Thursday, May 31, 2007

Myth making.

This article is interesting, not because of what it says, but because of the after-action myth making that is ensconced in it. No one needs to explain victories. Had Gore won in 2000, this article would never have been written, because there would be no need to explain why he lost. Since he lost, an explanation is needed. And, as always, when there is blame to be placed, it is always best to place blame on someone other than yourself. Furthermore, if you can place the blame on a virtue, you're still better off. Why'd we lose? Cuz we're too smart. Gee, if that's not an explanation that'll take the sting off a loss I don't know what will.


Blogger Karl said...

Why'd we lose? Cuz we're too smart.

What do you mean we? It's not that Milbank and Gore are on the same team and Milbank is comforting himself by saying his candidate was too smart for the electorate. Milbank doesn't like Gore because he acts like he's smarter than himself, Milbank:

"MILBANK: You know what it is, Howie, I think that Gore is sanctimonious and that’s sort of the worst thing you can be in the eyes of the press. And he has been disliked all along and it was because he gives a sense that he’s better than us—he’s better than everybody, for that matter, but the sense that he’s better than us as reporters. Whereas President Bush probably is sure that he's better than us—he’s probably right—but he does not convey that sense.

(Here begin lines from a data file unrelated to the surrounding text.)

/-- In every state and every admitted mode LDX completes: X is the operand resolved with the value of X before the load,
Z and N respond to it, PC moves by the width of the mode, the transactions are those of the read resolution, and
nothing else changes but the agent, by serving them. The encoding table of the rule holds: dispatch word, format,
length and default byte of every mode, and every other mode number is a decode fault. This holds for any memory
agent: what is read are its answers to the transactions listed, in order. The spec marks the word's numbers as its
own decision (D1) and the default bytes as general knowledge (G4).
(R121) -/
def Obligations.LdxLoadsIndexX : Prop :=
  (Row .ldxImmediate .f1 0x020#9 2 (some 0xA2#8) ∧
    Row .ldxAbsolute .f2 0x021#9 3 (some 0xAE#8) ∧
    Row .ldxAccumulator .f0 0x023#9 1 none ∧
    Row .ldxZeroPage .f1 0x024#9 2 (some 0xA6#8) ∧
    Row .ldxZeroPageIndexedX .f1 0x025#9 2 none ∧
    Row .ldxZeroPageIndirectIndexedX .f1 0x027#9 2 none ∧
    OnlyModes 2#5 [0, 1, 3, 4, 5, 7]) ∧
  ∀ (m : ReadMode) (s : State), ∃ (b : Answers) (g : MemAgent), s.mem.serve (readBus m s b) = some g ∧
    exec (Instr.ldx m) s = .next
      { s with x := readValue m s b, p := respond s (readValue m s b)
               pc := s.pc + readWidth m, mem := g, bus := s.bus ++ readBus m s b }

/-- In every state and every admitted mode LDY completes: Y is the resolved operand, Z and N respond to it, PC moves by
the width of the mode, the transactions are those of the read resolution, and nothing else changes but the agent, by
serving them. The encoding table of the rule holds: dispatch word, format, length and default byte of every mode,
and every other mode number is a decode fault. This holds for any memory agent: what is read are its answers to the
transactions listed, in order. The spec marks the word's numbers as its own decision (D1) and the default bytes as
general knowledge (G4).
(R122) -/
def Obligations.LdyLoadsIndexY : Prop :=
  (Row .ldyImmediate .f1 0x030#9 2 (some 0xA0#8) ∧
    Row .ldyAbsolute .f2 0x031#9 3 (some 0xAC#8) ∧
    Row .ldyAccumulator .f0 0x033#9 1 none ∧
    Row .ldyZeroPage .f1 0x034#9 2 (some 0xA4#8) ∧
    Row .ldyZeroPageIndexedX .f1 0x035#9 2 (some 0xB4#8) ∧
    Row .ldyZeroPageIndirectIndexedX .f1 0x037#9 2 none ∧
    OnlyModes 3#5 [0, 1, 3, 4, 5, 7]) ∧
  ∀ (m : ReadMode) (s : State), ∃ (b : Answers) (g : MemAgent), s.mem.serve (readBus m s b) = some g ∧
    exec (Instr.ldy m) s = .next
      { s with y := readValue m s b, p := respond s (readValue m s b)
               pc := s.pc + readWidth m, mem := g, bus := s.bus ++ readBus m s b }

/-- In every state and every admitted mode STA completes: A is stored at the effective address of the write mode (in
mode Accumulator nothing changes), PC moves by the width of the mode, the transactions are the reads of the write
resolution and then one write, and nothing else changes but the agent, by serving them. The encoding table of the
rule holds: dispatch word, format, length and default byte of every mode, and every other mode number is a decode
fault. This holds for any memory agent: what is read are its answers to the transactions listed, in order. The spec
marks the word's numbers as its own decision (D1) and the default bytes as general knowledge (G4).
(R123) -/
def Obligations.StaStoresAccumulator : Prop :=
  (Row .staAbsolute .f2 0x011#9 3 (some 0x8D#8) ∧
    Row .staAccumulator .f0 0x013#9 1 none ∧
    Row .staZeroPage .f1 0x014#9 2 (some 0x85#8) ∧
    Row .staZeroPageIndexedY .f1 0x016#9 2 none ∧
    Row .staZeroPageIndirectIndexedY .f1 0x018#9 2 (some 0x91#8) ∧
    OnlyModes 1#5 [1, 3, 4, 6, 8]) ∧
  ∀ (m : WriteMode) (s : State), ∃ (b : Answers) (g : MemAgent), s.mem.serve (writeBus m s.a s b) = some g ∧
    exec (Instr.sta m) s = .next
      { s with pc := s.pc + writeWidth m, mem := g, bus := s.bus ++ writeBus m s.a s b }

He does not seem to be dripping with contempt when he looks at us, and I think that has something to do with the coverage." (on TV, via Bob Somerby)

The start of Somerby's column today has a short criticism of one paragraph in Milbank's article -- and a lot of examples of why he never imagines that the national press corps and the Democratic Party are all on the same team.

10:55 AM  
Blogger Karl said...

I should have given a permalink to the column I was discussing since Somerby updates every day.